[Saved entries]
def execDriveBringup (bay : Nat) (info : DriveInfo) (s : State) : Result :=
  .next (let p := pgDrvp bay
    if bay < 24 ∧ s.flag p F.BAY_STAT_LINK_UP ∧ s.get p F.BAY_STAT_NVME = 1 then s.driveReady bay info else s)

/-- A reset reaches READY: what it failed internally is retried (R573). A drive that fails a requirement is UNFIT and does not reach READY:
the bounds of the reset go on (R572). -/
def execDriveResetComplete (bay : Nat) (info : DriveInfo) (s : State) : Result :=
  .next (if 24 ≤ bay ∨ (s.bay bay).resetLevel = 0 ∨ !s.flag (pgDrvp bay) F.BAY_STAT_LINK_UP ∨ s.get (pgDrvp bay) F.BAY_STAT_NVME = 4 then s
    else if info.unfit ≠ 0 then s.driveReady bay info
    else
      let held := (s.bay bay).held
      let s1 := (s.onBay bay fun v => { v with held := [], resetLevel := 0 }).driveReady bay info
      held.foldl (fun t r => t.drvRetry bay r false) s1)

def execDriveLinkDown (bay : Nat) (s : State) : Result :=
  .next (let p := pgDrvp bay
    if 24 ≤ bay ∨ !s.flag p F.BAY_STAT_LINK_UP then s
    else if s.flag p F.BAY_STAT_READY then (s.occur (S.DRVP_LINK_DOWN.on bay)).driveReset bay 2
    else s.setF p F.BAY_STAT_LINK_UP 0)

/-! ### Requests (R562 to R571) -/

/-- Mode 1 holds the bay's requests until PS0 is set (R576). -/
def State.psHolds (s : State) (b : Nat) : Bool :=
  decide (s.get (pgDrvp b) F.DRV_PS_MODE = 1) && (decide (s.get (pgDrvp b) F.BAY_STAT_PS ≠ 0) || decide ((s.bay b).psPending ≠ 0))

/-- The first request that waits for a tag of its kind and has not been counted. -/
def State.tagWait (b : Nat) (s : State) : State :=
  match (s.bay b).waiting.find? fun r => !r.waited with
  | none => s
  | some r => (s.onBay b fun v => { v with waiting := v.waiting.map fun x => if x = r then { x with waited := true } else x }).count
      (E.DRVP_TAG_WAIT.on b) 1

/-- The next request rings its doorbell (R559, R563, R564); a Write without ownership is failed to its user (R565); under mode 1 PS0 comes
first (R576). -/
def State.issueNext (b : Nat) (s : State) : State :=
  if !s.bayReady b ∨ (s.bay b).waiting.isEmpty ∨ s.saving then s
  else if s.psHolds b then
    (if (s.bay b).psPending = 0 then (s.onBay b fun v => { v with psPending := 2 }).emit (.drivePs b 0) else s)
  else match s.nextRequest b with
    | none => s.tagWait b
    | some r =>
      if r.isWrite ∧ !s.owned then
        (((s.onBay b fun v => { v with waiting := dropReq r v.waiting }).count (E.DRVP_WRITE_GATED.on b) 1).occur
          (S.DRVP_WRITE_GATED.on b)).failUser b r false false
      else match s.freeTag b (decide (r.cls = 3)) with
        | none => s.tagWait b
        | some t => s.ring b t r

def execDriveRequestIssue (bay : Nat) (s : State) : Result := .next (if bay < 24 then s.issueNext bay else s)

/-- The bytes that a drive has delivered for a read, from its window; a widened read's extra bytes are discarded there (R561). -/
def State.windowData (s : State) (b tag : Nat) (r : DrvReq) : Nat := bytesAt ((s.bay b).filled.get tag 0) ((s.bay b).wide r).1 r.bytes
/-- A write's request that was issued as a read of the LBAs around it (R561). -/
def DrvUse.writes : DrvUse → Bool
  | .strip _ _ _ _ => true
  | .mapCopy _ _ _ => true
  | .repair _ _ _ _ => true
  | .rebuilt _ _ _ _ => true
  | _ => false

/-- The ports that the data of a read goes to: XTS for a sealed unit, else CMPR; STRP for a map page and for what the Press, the Turner or a
rebuild reads (Table 1.4); none for what no engine waits for any more. -/
def State.readOuts (s : State) (r : DrvReq) : List Nat := match r.use with
  | .unit j _ => (match s.readJob j with
    | some u => [if u.for_ = .press then 43 else if bitAt u.entry 3 then 44 else 42]
    | none => [])
  | .mapRead _ => [43]
  | .bg e p g w _ => if s.strp.bgReads.contains (e, p, g, w) then [43] else []
  | _ => []
/-- The data of a read is whole: it crosses to the block that takes it. -/
def State.readCross (b tag : Nat) (r : DrvReq) (s : State) : State := match s.readOuts r with
  | [] => s.dropBg b tag r
  | o => s.offerKind (s.readKind b tag r) o

/-- A request succeeds. -/
def State.reqDone (b tag : Nat) (r : DrvReq) (s : State) : State :=
  let d := s.windowData b tag r
  let s1 := ((s.untag b tag).onBay b fun v => { v with toRow := 0 }).count (E.DRVP_CMPL.on b) 1
  if !r.isWrite && r.use.writes then (s1.readCross b tag r).drvSubmit b { r with
    isWrite := true, merged := some ((s.bay b).filled.get tag 0 % 2 ^ (8 * ((s.bay b).wide r).2)) }
  else match r.use with
  | .unit j i => ((s1.readCross b tag r).partBack j i (fun p => { p with got := some d }) true).settleUnit j
  | .repair _ _ _ _ => s1.dropWrite r.use
  | .dropped n p g => (s1.dropBg b tag r).dropBack n p g true
  | .bg _ _ _ _ _ => (s1.readCross b tag r).bgBack b r (some d)
  | u => ((s1.readCross b tag r).onStrp fun x => { x with done := x.done ++ [(u, true)] }).dropWrite u

/-- A completion entry (Table 14.4, R567, R569). -/
def State.driveCompletion (b cid sct sc : Nat) (dnr : Bool) (s : State) : State :=
  match (s.bay b).out.find cid with
  | none =>
    if (s.bay b).quar.contains cid then (s.count (E.DRVP_LATE_CMPL.on b) 1).drvPacket b 3 cid else s
  | some r =>
    if s.saving then s.untag b cid
    else if sct = 0 ∧ sc = 0 then s.reqDone b cid r
    else
      let s1 := (s.untag b cid).dropBg b cid r
      let media := decide (sct = 2 ∧ ((sc = 0x81 ∧ !r.isWrite) ∨ (sc = 0x80 ∧ r.isWrite)))
      if media then
        ((((s1.count (E.DRVP_MEDIA_ERR.on b) 1).onBay b fun v => { v with mediaTimes := s.now :: v.mediaTimes }).failUser b r true true)).syncErrs b
      else if dnr then s1.reqFail b r true
      else s1.drvRetry b r true

def execDriveCompletion (bay cid sct sc : Nat) (dnr : Bool) (s : State) : Result :=
  .next (if bay < 24 then s.driveCompletion bay cid sct sc dnr else s)

/-- The tag whose data window a bus address lies in, and the offset in it (Table 14.3). -/
def windowOf (addr : Nat) : Option (Nat × Nat) :=
  if 0x200000000 ≤ addr ∧ addr < 0x200000000 + 4096 * 65536 then some ((addr - 0x200000000) / 65536, addr % 65536) else none
def inQueueArea (addr : Nat) : Bool := decide (0x100000000 ≤ addr ∧ addr < 0x100000000 + 16777216)

/-- The cells of a read's window: granted already, or granted now (R560). -/
def State.windowCells (b tag : Nat) (r : DrvReq) (s : State) : Bool × State :=
  let kind := s.readKind b tag r
  let page := match r.use with
    | .mapRead _ => true
    | _ => false
  let evictable := match kind with
    | .readData _ _ _ => true
    | _ => decide (r.cls = 0)
  s.hasCells { kind := kind, port := 16 + b, cls := if page then 1 else r.cls, bytes := r.bytes, outs := [], evictable := evictable }

/-- A memory write of the drive (R558, R560, R569). -/
def State.dmaWrite (b addr : Nat) (d : Blob) (s : State) : State :=
  match windowOf addr with
  | none => if inQueueArea addr then s else s.count (E.DRVP_BAD_DMA.on b) 1
  | some (tag, off) => match (s.bay b).out.find tag with
    | some r =>
      if r.isWrite then s.drvPacket b 3 tag
      else
        let c := s.windowCells b tag r
        if !c.1 then c.2
        else c.2.onBay b fun v => { v with filled := v.filled.set tag (withBytes (v.filled.get tag 0) off d.len d.val) }
    | none => s.drvPacket b 3 tag

def execDriveDmaWrite (bay addr : Nat) (data : Blob) (s : State) : Result := .next (if bay < 24 then s.dmaWrite bay addr data else s)

/-- The tag whose PRP list an address lies in, and the offset in the list (R558, Table 14.3). -/
def prpListOf (addr : Nat) : Option (Nat × Nat) :=
  if 0x100F00000 ≤ addr ∧ addr < 0x100F00000 + 4096 * 128 then some ((addr - 0x100F00000) / 128, (addr - 0x100F00000) % 128) else none
/-- A tag's PRP list: the pages of its window after the first (R559). -/
def prpList (tag : Nat) : Nat :=
  ((List.range 15).map fun i => (0x200000000 + tag * 0x10000 + 4096 * (i + 1)) * 2 ^ (64 * i)).sum

/-- The bytes of a write. -/
def State.writeData (r : DrvReq) (s : State) : Nat × State := match r.use with
  | .strip p seg t role => (match s.plce.writing.find? fun x => decide (x.pool = p ∧ x.seg = seg ∧ x.t = t) with
    | some x => ((s.pool p).strip (x.data (s.pool p).d) role, s)
    | none => s.draw)
  | .mapCopy k _ _ => (s.pageImage k, s)
  | .repair _ _ _ _ => (match r.data with
    | some d => (d, s)
    | none => s.draw)
  | .rebuilt p m w i => (match s.strp.rebuilt.find? fun e => decide (e.pool = p ∧ e.map = m ∧ e.what = w ∧ e.pos = i) with
    | some e => (e.data, s)
    | none => s.draw)
  | _ => s.draw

### Exercise aim
The lines to extract from the data above begin with the line containing "let evictable := match kind with" and end with the line containing "(R558, Table 14.3). -/". Extract them exactly, including both.

### Answer space
  let evictable := match kind with
    | .readData _ _ _ => true
    | _ => decide (r.cls = 0)
  s.hasCells { kind := kind, port := 16 + b, cls := if page then 1 else r.cls, bytes := r.bytes, outs := [], evictable := evictable }

/-- A memory write of the drive (R558, R560, R569). -/
def State.dmaWrite (b addr : Nat) (d : Blob) (s : State) : State :=
  match windowOf addr with
  | none => if inQueueArea addr then s else s.count (E.DRVP_BAD_DMA.on b) 1
  | some (tag, off) => match (s.bay b).out.find tag with
    | some r =>
      if r.isWrite then s.drvPacket b 3 tag
      else
        let c := s.windowCells b tag r
        if !c.1 then c.2
        else c.2.onBay b fun v => { v with filled := v.filled.set tag (withBytes (v.filled.get tag 0) off d.len d.val) }
    | none => s.drvPacket b 3 tag

def execDriveDmaWrite (bay addr : Nat) (data : Blob) (s : State) : Result := .next (if bay < 24 then s.dmaWrite bay addr data else s)

/-- The tag whose PRP list an address lies in, and the offset in the list (R558, Table 14.3). -/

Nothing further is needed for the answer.